According to press reports, the Committee on Foreign Investment in the United States (CFIUS), an interagency governmental body with authority to review foreign acquisitions in the United States that may threaten to impair the national security, has asked Huawei Technologies Ltd. (Huawei), a Chinese telecommunications equipment firm, to seek approval for a May 2010 transaction involving the US firm 3Leaf Systems (3Leaf). Huawei and 3Leaf did not notify CFIUS before the transaction and did not seek CFIUS approval. CFIUS did not learn of the transaction until after its completion.

CFIUS will review the six-month-old transaction for possible national security concerns. This unusual step by CFIUS, to initiate examination of a completed transaction, raises the prospect of rescission of the transaction or other measures by the government. These events illustrate the serious risk that companies may take in deciding not to notify CFIUS of a foreign acquisition in the United States that might broadly implicate the national security.

California-based start-up 3Leaf created virtual server technology for business enterprise data centers. Reportedly, Huawei acquired technology and key personnel from 3Leaf, but Huawei did not acquire equity or any physical assets of 3Leaf. According to the press reports, the firms did not notify the government because they unilaterally concluded that the deal did not raise national security concerns and because Huawei did not acquire all of 3Leaf’s assets. Huawei has said that it filed export control classification requests with the Department of Commerce related to 3Leaf technology.

Under the Foreign Investment and National Security Act (FINSA), the President, acting through CFIUS, can investigate proposed transactions that may result in control of a US business by a foreign person, and can suspend or block such transactions if they threaten to impair the national security. CFIUS considers, among other factors, potential national security-related effects from the foreign acquisition of US-critical technologies or infrastructure, including telecommunications.

Parties to prospective transactions that might have national security implications typically submit joint voluntary notifications to CFIUS. If the parties do not notify CFIUS before a transaction is completed, CFIUS has the authority to initiate a review of the transaction and to mitigate any threat to the national security that arises. In addition, the President may suspend or prohibit the transaction if the President concludes that the transaction impairs the national security.

Transaction parties should never assume that any other licensing or approval from the US government, including approval related to national security, extinguishes their obligations under FINSA. Though CFIUS review formally is limited to cases where other laws do not provide “adequate and appropriate authority to protect the national security,” CFIUS ultimately decides on a case-by-case basis whether other laws are sufficiently protective.

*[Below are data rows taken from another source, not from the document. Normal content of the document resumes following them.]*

-- ==== Sys2Proof/Syntax.lean ====
section
/-! DEFINITION. The instructions of the XN6: one constructor per row of spec/opcode_table.json, in its order.
A slot word keeps the field names of the table; `xw` is the word of the surrendered slot to its right (R79, R81).
A row without an encoding is an event, a command, a message or a debugger command, with the operands its rule gives it;
in a command, `page` is the partition whose command page holds it, and none is the hypervisor's page (R326). -/

namespace Sys2Proof
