-- ==== Sys2Proof/Decode.lean ====
section
/-! DEFINITION. From slot words to instructions and back (R73, R78 to R94). The decoder is total on any word and rejects by
name; the encoder is written from the same tables of spec/04, spec/05, spec/06, spec/07, spec/08, spec/09 and spec/10. -/

namespace Sys2Proof

/-- Why a slot word is no instruction of its slot (R95). -/
inductive DecodeError where
  /-- an opcode that the slot's table does not give (R91 to R94). -/
  | reservedOpcode
  /-- a non-zero bit in a field that must be zero, or a NOP word that is not all zeros. -/
  | mustBeZero
  /-- a value that the instruction's rule reserves. -/
  | reservedValue
  /-- an extension word where the instruction takes none, or none where it needs one (R81, R123). -/
  | extension
  /-- there is no such slot. -/
  | noSlot
  deriving DecidableEq, Repr

/-- The instruction of slot 0 (R91) that a word names by its opcode, with its extension word if its right neighbour is
surrendered. -/
def decode0 (w : BitVec 32) (x : Option (BitVec 32)) : Except DecodeError Instr :=
  match (w.extractLsb' 19 6).toNat with
  | 0x00 =>
    if w &&& 0x01FFFFFF#32 == 0x00000000#32 then (if x.isNone then .ok (.nop (w.extractLsb' 25 7)) else .error .extension) else .error .mustBeZero
  | 0x01 =>
    if w &&& 0x01F80000#32 == 0x00080000#32 then .ok (.br (w.extractLsb' 25 7) (w.extractLsb' 15 4) (w.extractLsb' 0 15) x) else .error .mustBeZero
  | 0x02 =>
    if w &&& 0x01F801FF#32 == 0x00100000#32 then (if x.isNone then .ok (.jmp (w.extractLsb' 25 7) (w.extractLsb' 15 4) (w.extractLsb' 9 6)) else .error .extension) else .error .mustBeZero
  | 0x03 =>
    if w &&& 0x01F80000#32 == 0x00180000#32 then .ok (.call (w.extractLsb' 25 7) (w.extractLsb' 15 4) (w.extractLsb' 0 15) x) else .error .mustBeZero
  | 0x04 =>
    if w &&& 0x01F801FF#32 == 0x00200000#32 then (if x.isNone then .ok (.ret (w.extractLsb' 25 7) (w.extractLsb' 15 4) (w.extractLsb' 9 6)) else .error .extension) else .error .mustBeZero
  | 0x05 =>
    if w &&& 0x01F80000#32 == 0x00280000#32 then .ok (.loop (w.extractLsb' 25 7) (w.extractLsb' 15 4) (w.extractLsb' 9 6) (w.extractLsb' 5 4) (w.extractLsb' 0 5) x) else .error .mustBeZero
  | 0x06 =>
    if w &&& 0x01F87FFF#32 == 0x00300000#32 then (if x.isNone then .ok (.lexit (w.extractLsb' 25 7) (w.extractLsb' 15 4)) else .error .extension) else .error .mustBeZero
  | 0x07 =>
    if w &&& 0x01FFFFF8#32 == 0x00380000#32 then (if x.isNone then .ok (.sync (w.extractLsb' 25 7) (w.extractLsb' 0 3)) else .error .extension) else .error .mustBeZero
  | 0x08 =>
    if w &&& 0x01FFFFF8#32 == 0x00400000#32 then (if x.isNone then .ok (.bar (w.extractLsb' 25 7) (w.extractLsb' 0 3)) else .error .extension) else .error .mustBeZero
  | 0x09 =>
    if w &&& 0x01FFFFF8#32 == 0x00480000#32 then (if x.isNone then .ok (.barns (w.extractLsb' 25 7) (w.extractLsb' 0 3)) else .error .extension) else .error .mustBeZero
  | 0x0A =>
    if w &&& 0x01F801FF#32 == 0x00500000#32 then .ok (.waitt (w.extractLsb' 25 7) (w.extractLsb' 15 4) (w.extractLsb' 9 6) x) else .error .mustBeZero
  | 0x0B =>
    if w &&& 0x01F87F00#32 == 0x00580000#32 then (if x.isNone then .ok (.twait (w.extractLsb' 25 7) (w.extractLsb' 15 4) (w.extractLsb' 0 8)) else .error .extension) else .error .mustBeZero
  | 0x0C =>
    if w &&& 0x01F801E0#32 == 0x00600000#32 then (if x.isNone then .ok (.ccwait (w.extractLsb' 25 7) (w.extractLsb' 15 4) (w.extractLsb' 9 6) (w.extractLsb' 0 5)) else .error .extension) else .error .mustBeZero
  | 0x0D =>
    if w &&& 0x01F87FFF#32 == 0x00680000#32 then (if x.isNone then .ok (.uend (w.extractLsb' 25 7) (w.extractLsb' 15 4)) else .error .extension) else .error .mustBeZero
  | 0x0E =>
    if w &&& 0x01F87FFF#32 == 0x00700000#32 then (if x.isNone then .ok (.qpoint (w.extractLsb' 25 7) (w.extractLsb' 15 4)) else .error .extension) else .error .mustBeZero
  | 0x0F =>
    if w &&& 0x01F87FFF#32 == 0x00780000#32 then (if x.isNone then .ok (.ifence (w.extractLsb' 25 7) (w.extractLsb' 15 4)) else .error .extension) else .error .mustBeZero
  | 0x10 =>
    if w &&& 0x01F87E00#32 == 0x00800000#32 then (if x.isNone then .ok (.bkacq (w.extractLsb' 25 7) (w.extractLsb' 15 4) (w.extractLsb' 8 1) (w.extractLsb' 0 8)) else .error .extension) else .error .mustBeZero
  | 0x11 =>
    if w &&& 0x01F87E00#32 == 0x00880000#32 then (if x.isNone then .ok (.bkrel (w.extractLsb' 25 7) (w.extractLsb' 15 4) (w.extractLsb' 8 1) (w.extractLsb' 0 8)) else .error .extension) else .error .mustBeZero
  | 0x12 =>
    if w &&& 0x01F87FFF#32 == 0x00900000#32 then (if x.isNone then .ok (.drainnt (w.extractLsb' 25 7) (w.extractLsb' 15 4)) else .error .extension) else .error .mustBeZero
  | 0x13 =>
    if w &&& 0x01F87FFF#32 == 0x00980000#32 then (if x.isNone then .ok (.qfence (w.extractLsb' 25 7) (w.extractLsb' 15 4)) else .error .extension) else .error .mustBeZero
  | 0x14 =>
    if w &&& 0xFFF87FFF#32 == 0xFEA00000#32 then (if x.isNone then .ok (.pack (w.extractLsb' 15 4)) else .error .extension) else .error .mustBeZero
  | 0x15 =>
    if w &&& 0x01F87F00#32 == 0x00A80000#32 then (if x.isNone then .ok (.trap (w.extractLsb' 25 7) (w.extractLsb' 15 4) (w.extractLsb' 0 8)) else .error .extension) else .error .mustBeZero
  | 0x16 =>
    if w &&& 0x01FFFF00#32 == 0x00B00000#32 then (if x.isNone then .ok (.brk (w.extractLsb' 25 7) (w.extractLsb' 0 8)) else .error .extension) else .error .mustBeZero
  | 0x17 =>
    if w &&& 0x01FF81FF#32 == 0x00B80000#32 then (if x.isNone then .ok (.eret (w.extractLsb' 25 7) (w.extractLsb' 9 6)) else .error .extension) else .error .mustBeZero
  | 0x18 =>
    if w &&& 0x01FF81FF#32 == 0x00C00000#32 then (if x.isNone then .ok (.snapst (w.extractLsb' 25 7) (w.extractLsb' 9 6)) else .error .extension) else .error .mustBeZero
  | 0x19 =>
    if w &&& 0x01FFFFFF#32 == 0x00C80000#32 then (if x.isNone then .ok (.snaprel (w.extractLsb' 25 7)) else .error .extension) else .error .mustBeZero
  | 0x1A =>
    if w &&& 0x01FF81FF#32 == 0x00D00000#32 then (if x.isNone then .ok (.ctxsave (w.extractLsb' 25 7) (w.extractLsb' 9 6)) else .error .extension) else .error .mustBeZero
  | 0x1B =>
    if w &&& 0x01FF8001#32 == 0x00D80000#32 then (if x.isNone then .ok (.ctxrest (w.extractLsb' 25 7) (w.extractLsb' 9 6) (w.extractLsb' 3 6) (w.extractLsb' 1 2)) else .error .extension) else .error .mustBeZero
  | 0x1C =>
    if w &&& 0x01FF8007#32 == 0x00E00000#32 then (if x.isNone then .ok (.lttld (w.extractLsb' 25 7) (w.extractLsb' 9 6) (w.extractLsb' 3 6)) else .error .extension) else .error .mustBeZero
  | 0x1D =>
    if w &&& 0x01FF81FF#32 == 0x00E80000#32 then (if x.isNone then .ok (.lttinv (w.extractLsb' 25 7) (w.extractLsb' 9 6)) else .error .extension) else .error .mustBeZero
  | _ => .error .reservedOpcode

The parties to the transaction apparently believed that the acquisition solely of technology and employees put the transaction outside the scope of CFIUS review. CFIUS regulations, 31 C.F.R. § 800.302(c), exclude “[a]n acquisition of a part of an entity or of assets, if such part of an entity or assets do not constitute a US business.” In 31 C.F.R. § 800.301(c) (Example 4), however, the regulations note that acquisition of “substantially all” of a US company’s assets, specifically the company’s employees, technical know-how, and customer relationships, would not be excluded. By choosing to review this transaction, CFIUS may be indicating its intent to include in the scope of covered transactions ones that involve the foreign acquisition of key elements of a US company’s knowledge and its critical workforce.

CFIUS always takes into account the background of a foreign acquirer when it performs a national security analysis. That likely played a significant role here, as the US government has previously stated its view that Huawei has close relations with the Chinese military, members of Congress have recently publicly raised concerns with other potential business transactions by Huawei, and CFIUS did not approve a 2008 Huawei transaction involving 3Com.

CFIUS is the ultimate arbiter whether, under all the circumstances, a transaction is subject to its review. Although notification of CFIUS is voluntary, and parties are expected to exercise judgment in determining whether a planned transaction calls for CFIUS review, parties run significant risks of a costly and disruptive clash with the government if they unilaterally determine that their transaction is not subject to review and the government disagrees. If, out of an abundance of caution, parties notify CFIUS and CFIUS concludes that a transaction is not a covered transaction, then the parties will receive a letter stating so, and they will then have a “safe harbor” from further review (assuming no material facts of the transaction later change).

Understanding the CFIUS process and analyzing potential US government national security concerns are essential aspects of any cross-border transaction involving a sensitive sector of the US economy.